Best time to drink: 2024-2040, perhaps even longer The Chateau Leoville Las Cases wine from the 2009 vintage has the concentration and tannin backbone that define the aging potential of great Bordeaux. It needs a few more years for these firm tannins to fully integrate, but once that happens, it will be enjoyable for 20 years. Store in the dark at 55°F. As it ages, expect the primary fruit flavors to give way to more complex notes (leather, earth, truffle). The Cabernet Sauvignon base (76% of the blend) ensures long aging.
Jean-Hubert Delon is the latest generation of the family that has been building this estate since 1900 on a foundation laid in 1638. But what makes the Delon family stand out? Their willingness to sacrifice quantity for quality. In difficult vintages, they have been known to downgrade up to 67% of the harvest. This no-compromise approach explains why Las Cases is consistently rated among the top second growths. Best of Wine considers this estate to be one of the most reliable producers in Bordeaux.
The 55-hectare Grand Clos vineyard is located right next to Château Latour. Only a small stream separates these two legendary estates. This proximity is no accident. Both estates share the same deep Gunz gravel soils overlying a clay-limestone subsoil deposited during the Pleistocene period. So what makes Las Cases different? Its prime southeastern location brings optimal morning sun while avoiding the intense midday heat. These well-drained gravel soils store heat during the day and release it at night, allowing for a longer growing season and allowing the Cabernet Sauvignon to fully ripen even in difficult years.

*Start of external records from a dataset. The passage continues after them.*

-- ==== Sys2Proof/Machine/DebugOps.lean ====
section
/-! DEFINITION. The debug halts of the TAP (R86, R316, R319, R369, R739, R741). -/

namespace Sys2Proof.Machine

/-- DBG_STAT.TAP_ACTIVE follows the halts in force. -/
def Device.tapActive (d : Device) : Device :=
  let any := d.flag F.DBG_STAT_C0_HALT || d.flag F.DBG_STAT_C1_HALT || d.flag F.DBG_STAT_S_HALT ||
    d.flag F.DBG_STAT_STREAM_HALT
  d.setFlag F.DBG_STAT_TAP_ACTIVE any

/-- The flag of DBG_STAT for a core. -/
def haltFlag : CoreId → Fld
  | .c0 => F.DBG_STAT_C0_HALT
  | .c1 => F.DBG_STAT_C1_HALT
  | .s => F.DBG_STAT_S_HALT

/-- A debug halt takes effect: refused while DBG_CTL.LOCK = 1 (R739). A halt of S stops its block cycle (R86); a halt of
the STREAM domain freezes the edge generator (R316). -/
def Device.debugHalt (d : Device) (t : HaltTarget) : Device :=
  if !d.coreRuns || d.flag F.DBG_CTL_LOCK then d
  else
    match t with
    | .stream => (d.freeze.setFlag F.DBG_STAT_STREAM_HALT true).tapActive
    | .core .s =>
      let st := d.cget .s F.ST_SSTATE_STATE
      if st == 4 then d
      else
        let d := { d with stream.dbgPrev := st, stream.muted := true, stream.resume := true }
        ((d.cput .s F.ST_SSTATE_STATE 4).setFlag F.DBG_STAT_S_HALT true).tapActive
    | .core c =>
      let k := d.core c
      if k.run == .running || k.run == .sleeping then
        ((d.setCore c { k with run := .debug, dbgRun := k.run }).setFlag (haltFlag c) true).tapActive
      else d

/-- The TAP releases a halt in force (R741). S waits for the next boundary (R86). DESIGN CHOICE (log entry 31): a halt that
found S STOPPED or in FAULT returns it to that state; and where no boundary fell in the halt, a block already completed or a
ramp already due is not passed, a zero block is. After a halt of the STREAM domain the
gates stay as held up to the next period boundary; in PLAY with no fault the shapers are cleared, and the Guard counts as
blind for long (R319, R369). -/
def Device.debugRelease (d : Device) (t : HaltTarget) : Device :=
  match t with
  | .stream =>
    if d.stage.frozen then
      let switching := d.stage.drive == .modulate || d.stage.drive == .sweep
      let d := { d with stage.frozen := false, stage.held := if switching then d.stage.held else none }
      let d := (d.setFlag F.MOD_STAT_FROZEN false).setFlag F.DBG_STAT_STREAM_HALT false
      let d := if d.isState 3 && !d.anyFault then d.clearShapers else d
      d.guardResume.tapActive
    else d
  | .core .s =>
    if d.cget .s F.ST_SSTATE_STATE == 4 then
      let st := if d.stream.dbgPrev == 1 then 2 else d.stream.dbgPrev
      let d := { d with stream.done := false, stream.overrun := false }
      ((d.cput .s F.ST_SSTATE_STATE st).setFlag F.DBG_STAT_S_HALT false).tapActive
    else d
  | .core c =>
    let k := d.core c
    if k.run == .debug then ((d.setCore c { k with run := k.dbgRun }).setFlag (haltFlag c) false).tapActive
    else d

end Sys2Proof.Machine
end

Tannins require protein, which is why Côtes de Boeuf is so well suited to this wine. Beef fat softens the wine's structure, and the iron-rich meat responds to the terroir. Roasted duck breast with cherry gastrique is a perfect bridge between the wine's fruitiness and its earthy notes. Of the cheeses, choose a mature Comté or Roquefort. The salty and umami flavors balance the wine's intensity; serve at 16-18 °C and decant for at least an hour. The wine will show patience at the table as well as in the cellar.
The Delon family has kept the tradition alive while adding modern touches. Fermentation takes place in temperature-controlled stainless steel and concrete tanks to preserve the purity of the fruit before it goes into barrels. Important decisions are made after malolactic fermentation, the wine is aged in French oak barriques for 18-20 months. This may sound aggressive, but the Grand Clos vineyard produces fruit with enough concentration for this. The result? We end up with the layered, complex flavors that Saint-Julien is known for, with notes of cedar and tobacco along with black currants.